> [GOAL OF THE EXERCISE]:
Reproduce, character for character, the entries from their opening line through the line with "State.reset with dec".

> [Collected data entries]:
-- ==== Sys2Proof/Tests/Slice0.lean ====
section
/-! SUPPORT. The model's own tests. Expected results are the spec's: 95_test_vectors.md and the examples of the
rules; each theorem names its source. Then, for every obligation with hypotheses, a named theorem that shows
inputs that meet them all together. -/

namespace Sys2Proof.Tests

open Sys2Proof.Machine

/-! ## Small states -/

/-- The reset state in the given mode, with the encoder in `RUN(cur, cnt)`. -/
def runState (compat : Bool) (cur cnt : Byte) : State :=
  let s := State.resetWith { compatZeroRuns := compat }
  { s with enc := { s.enc with ph := .run, cur := cur, cnt := cnt } }

/-- The reset state with the decoder in `(val, rem)`. -/
def remState (val rem : Byte) : State :=
  { State.reset with dec := { State.reset.dec with val := val, rem := rem } }

/-- A state with beats waiting on ENC_IN. -/
def offerEnc (ws : List EinWord) (s : State) : State := { s with enc := { s.enc with input := ws } }

/-- A state with beats waiting on DEC_IN. -/
def offerDec (ws : List DinWord) (s : State) : State := { s with dec := { s.dec with input := ws } }

/-- A state with the pins of the next cycles, an eager host after them. -/
def withPlan (ps : List Pins) (s : State) : State := { s with plan := { Plan.eager with coming := ps } }

/-- A state whose host drives the same pins for ever. -/
def withHeld (p : Pins) (s : State) : State := { s with plan := { coming := [], held := p } }

/-- Pins of a host that offers everything, takes nothing. -/
def stalled : Pins :=
  { rst := false, encInValid := true, encOutReady := false, decInValid := true, decOutReady := false }

/-- Pins of a reset cycle. -/
def resetPins : Pins := { Pins.eager with rst := true }

/-- The next state's test, false where there is none. -/
def after (o : Result) (f : State → Bool) : Bool :=
  match o with
  | .next s => f s
  | .fault _ => false
  | .refused _ => false

/-- Is the encoder in `RUN(cur, cnt)`? -/
def inRun (cur cnt : Byte) (s : State) : Bool := s.enc.ph == .run && s.enc.cur == cur && s.enc.cnt == cnt

/-! ## Well-formedness: each check refuses an ill-formed term -/

theorem test_wf_beat_too_wide : Format.ein.fits 0x200 = false ∧ Format.din.fits 0x20000 = false ∧
    Format.ein.fits 0x1FF = true ∧ Format.din.fits 0x1FFFF = true := by decide

theorem test_wf_call_without_end : isEncCall [.encByte 1, .encByte 2] = false ∧ isDecCall [.decRun 1 1] = false := by
  decide

theorem test_wf_call_with_early_end : isEncCall [.encEnd, .encByte 1, .encEnd] = false ∧
    isDecCall [.decEnd, .decEnd] = false := by decide

theorem test_wf_call_of_other_unit : isEncCall [.encByte 1, .decEnd] = false ∧
    isDecCall [.encByte 1, .decEnd] = false ∧ isEncCall [] = false ∧ isDecCall [] = false := by decide

theorem test_wf_call_good : isEncCall [.encByte 1, .encEnd] = true ∧ isEncCall [.encEnd] = true ∧
    isDecCall [.decRun 1 1, .decEnd] = true := by decide

/-- 20_memory.md R60, CV4. -/
theorem test_wf_odd_container : isContainer [0x61, 3, 0x62] = false ∧ isContainer [0x61, 3] = true := by decide

/-! ## Decoding: words written out from 30_encoding.md R81, R83 -/

/-- Bit 8 is 0, bits 7..0 are 0110 0001. -/
theorem test_decode_encByte : decode (.ein 0b0_0110_0001) = .encByte 0x61 := by decide

/-- Bit 8 is 1; ES17: the payload is ignored. -/
theorem test_decode_encEnd : decode (.ein 0b1_0000_0000) = .encEnd ∧ decode (.ein 0b1_1010_0101) = .encEnd := by
  decide

/-- Bit 16 is 0, bits 15..8 are 1010 1010, bits 7..0 are 0010 1101 (P5: RUN 0xAA, 45). -/
theorem test_decode_decRun : decode (.din 0b0_1010_1010_0010_1101) = .decRun 0xAA 45 := by decide
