-- ==== Sys2Proof/Machine/MultipleTransfer.lean ====
section
/-! DEFINITION. Block transfers: LDM and STM in their five forms (spec 47_multiple_transfer.md R280 to R288). -/

namespace Sys2Proof.Machine

/-- A block transfer once its restrictions have passed: the first address, exact, and the number of words. Refused where the
block leaves the address space (R282). -/
def withBlock (p u : Bool) (rn : RegNum) (list : BitVec 16) (s : State) (k : List Word → Result) : Result :=
  let n := (listedRegs list).length
  let start := blockStart p u (s.reg rn) n
  if blockLeaves start n then .refused .blockLeavesAddressSpace else k (blockAddresses start n)

/-- The base after a block transfer that completes (R282, R284, R285). -/
def State.blockBase (s : State) (u w : Bool) (rn : RegNum) (list : BitVec 16) : State :=
  if w then s.setReg rn (blockWriteBack u (s.reg rn) (listedRegs list).length) else s

/-- Some word of the block faults (R285, 20_memory.md R75). -/
def State.blockFaults (s : State) (addrs : List Word) (kind : AccessKind) : Bool :=
  addrs.any fun a => s.wordFaults a kind s.privilege

/-- What an aborted LDM leaves (20_memory.md R76): free values in the loaded cells other than the pc and the base, and in the
base where write-back was asked for (log 18). -/
def abortedLoad (m : Mode) (w : Bool) (rn : RegNum) (list : BitVec 16) (s : State) : State :=
  let base := bank s.cpsr.mode rn
  let loaded := ((listedRegs list).map (bank m)).filter fun c => decide (c ≠ .pc ∧ c ≠ base)
  s.freeCells (if w then loaded ++ [base] else loaded)

/-- The words at some addresses, read one after the other: before each read other agents may have written (20_memory.md R74). -/
def State.readWords : List Word → State → List Word
  | [], _ => []
  | a :: rest, s => s.atAccess.wordAt a :: State.readWords rest s.atAccess

/-- The loaded words written to the listed registers of mode `m` other than the pc (R285, R287). -/
def State.loadRegs (s : State) (m : Mode) (list : BitVec 16) (values : List Word) : State :=
  s.setCells (((listedRegs list).zip values).filterMap fun (r, v) => if r = 15 then none else some (bank m r, v))

/-- The word loaded for the pc, the last of the block (R285). -/
def loadedPc (values : List Word) : Word := values.getLastD 0#32

/-- The stores of an STM in ascending order (R284), before each of which other agents may write (20_memory.md R74). From a
faulting word on nothing more is certain: it is not written, and of each later word a free bit says whether it is, unless it
faults too (20_memory.md R76; log 19). The Bool says a word faulted. -/
def storeBlock (priv : Privilege) : List (Word × Word) → Bool → State → State × Bool
  | [], faulted, s => (s, faulted)
  | (a, v) :: rest, faulted, s =>
    let u := s.atAccess
    if u.wordFaults a .write priv then storeBlock priv rest true u
    else if faulted then storeBlock priv rest true (if u.freeBit then u.drawn.storeWord a v else u.drawn)
    else storeBlock priv rest false (u.storeWord a v)

/-- The stores of an STM and its end: a data abort with a free value in a base that was to be written back, or the write-back
(R284, R288, 20_memory.md R76). -/
def finishStore (u w : Bool) (rn : RegNum) (list : BitVec 16) (stores : List (Word × Word)) (s : State) : Result :=
  match storeBlock s.privilege stores false s with
  | (s1, true) => dataAbort (if w then s1.freeCells [bank s.cpsr.mode rn] else s1)
  | (s1, false) => advance (s1.blockBase u w rn list)

/-- STM, normal form (R284): every register is read before the base is written back. -/
def execStm (cond : Cond) (p u w : Bool) (rn : RegNum) (list : BitVec 16) (s : State) : Result :=
  conditional cond s <| unlessRefused (blockCheck w rn list) <| withBlock p u rn list s fun addrs =>
    finishStore u w rn list (addrs.zip ((listedRegs list).map s.storedReg)) s

/-- LDM, normal form (R285): the base is written back first, so that a loaded base keeps the loaded value. -/
def execLdm (cond : Cond) (p u w : Bool) (rn : RegNum) (list : BitVec 16) (s : State) : Result :=
  conditional cond s <| unlessRefused (blockCheck w rn list) <| withBlock p u rn list s fun addrs =>
    let t := s.atAccessNo addrs.length
    if t.blockFaults addrs .read then dataAbort (abortedLoad t.cpsr.mode w rn list t)
    else
      let values := s.readWords addrs
      let s1 := (t.blockBase u w rn list).loadRegs t.cpsr.mode list values
      if list.getLsbD 15 then loadPc (loadedPc values) s1 else advance s1

/-- LDM, exception return form (R286): the registers are the handler mode's, the CPSR comes from its SPSR with the pc. -/
def execLdmReturn (cond : Cond) (p u w : Bool) (rn : RegNum) (list : BitVec 16) (s : State) : Result :=
  conditional cond s <| unlessRefused (blockCheck w rn list) <| unlessRefused (needsSpsr s) <|
    withBlock p u rn list s fun addrs =>
      let t := s.atAccessNo addrs.length
      if t.blockFaults addrs .read then dataAbort (abortedLoad t.cpsr.mode w rn list t)
      else
        let values := s.readWords addrs
        exceptionReturn (loadedPc values) ((t.blockBase u w rn list).loadRegs t.cpsr.mode list values)

/-- The restrictions of the user bank forms (R287, R288). -/
def userBankCheck (w : Bool) (s : State) : Option Refusal :=
  if w then some .userBankWriteBack else if s.cpsr.mode = .user then some .userBankInUserMode else none

/-- LDM, user bank form (R287): the base is the current mode's, the registers the User mode's. -/
def execLdmUser (cond : Cond) (p u w : Bool) (rn : RegNum) (list : BitVec 16) (s : State) : Result :=
  conditional cond s <| unlessRefused (blockCheck w rn list) <| unlessRefused (userBankCheck w s) <|
    withBlock p u rn list s fun addrs =>
      let t := s.atAccessNo addrs.length
      if t.blockFaults addrs .read then dataAbort (abortedLoad .user false rn list t)
      else advance (t.loadRegs .user list (s.readWords addrs))

/-- STM, user bank form (R288). -/
def execStmUser (cond : Cond) (p u w : Bool) (rn : RegNum) (list : BitVec 16) (s : State) : Result :=
  conditional cond s <| unlessRefused (blockCheck w rn list) <|
    if list.getLsbD 15 then .refused .userBankStoreOfPc
    else unlessRefused (userBankCheck w s) <| withBlock p u rn list s fun addrs =>
      finishStore u false rn list (addrs.zip ((listedRegs list).map fun r => s.cell (bank .user r))) s

end Sys2Proof.Machine
end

> [COMPLETED EXERCISE]:
-- ==== Sys2Proof/Tests/Slice0.lean ====
section
/-! SUPPORT. The model's own tests. Expected results are the spec's: 95_test_vectors.md and the examples of the
rules; each theorem names its source. Then, for every obligation with hypotheses, a named theorem that shows
inputs that meet them all together. -/

namespace Sys2Proof.Tests

open Sys2Proof.Machine

/-! ## Small states -/

/-- The reset state in the given mode, with the encoder in `RUN(cur, cnt)`. -/
def runState (compat : Bool) (cur cnt : Byte) : State :=
  let s := State.resetWith { compatZeroRuns := compat }
  { s with enc := { s.enc with ph := .run, cur := cur, cnt := cnt } }

/-- The reset state with the decoder in `(val, rem)`. -/
def remState (val rem : Byte) : State :=
  { State.reset with dec := { State.reset.dec with val := val, rem := rem } }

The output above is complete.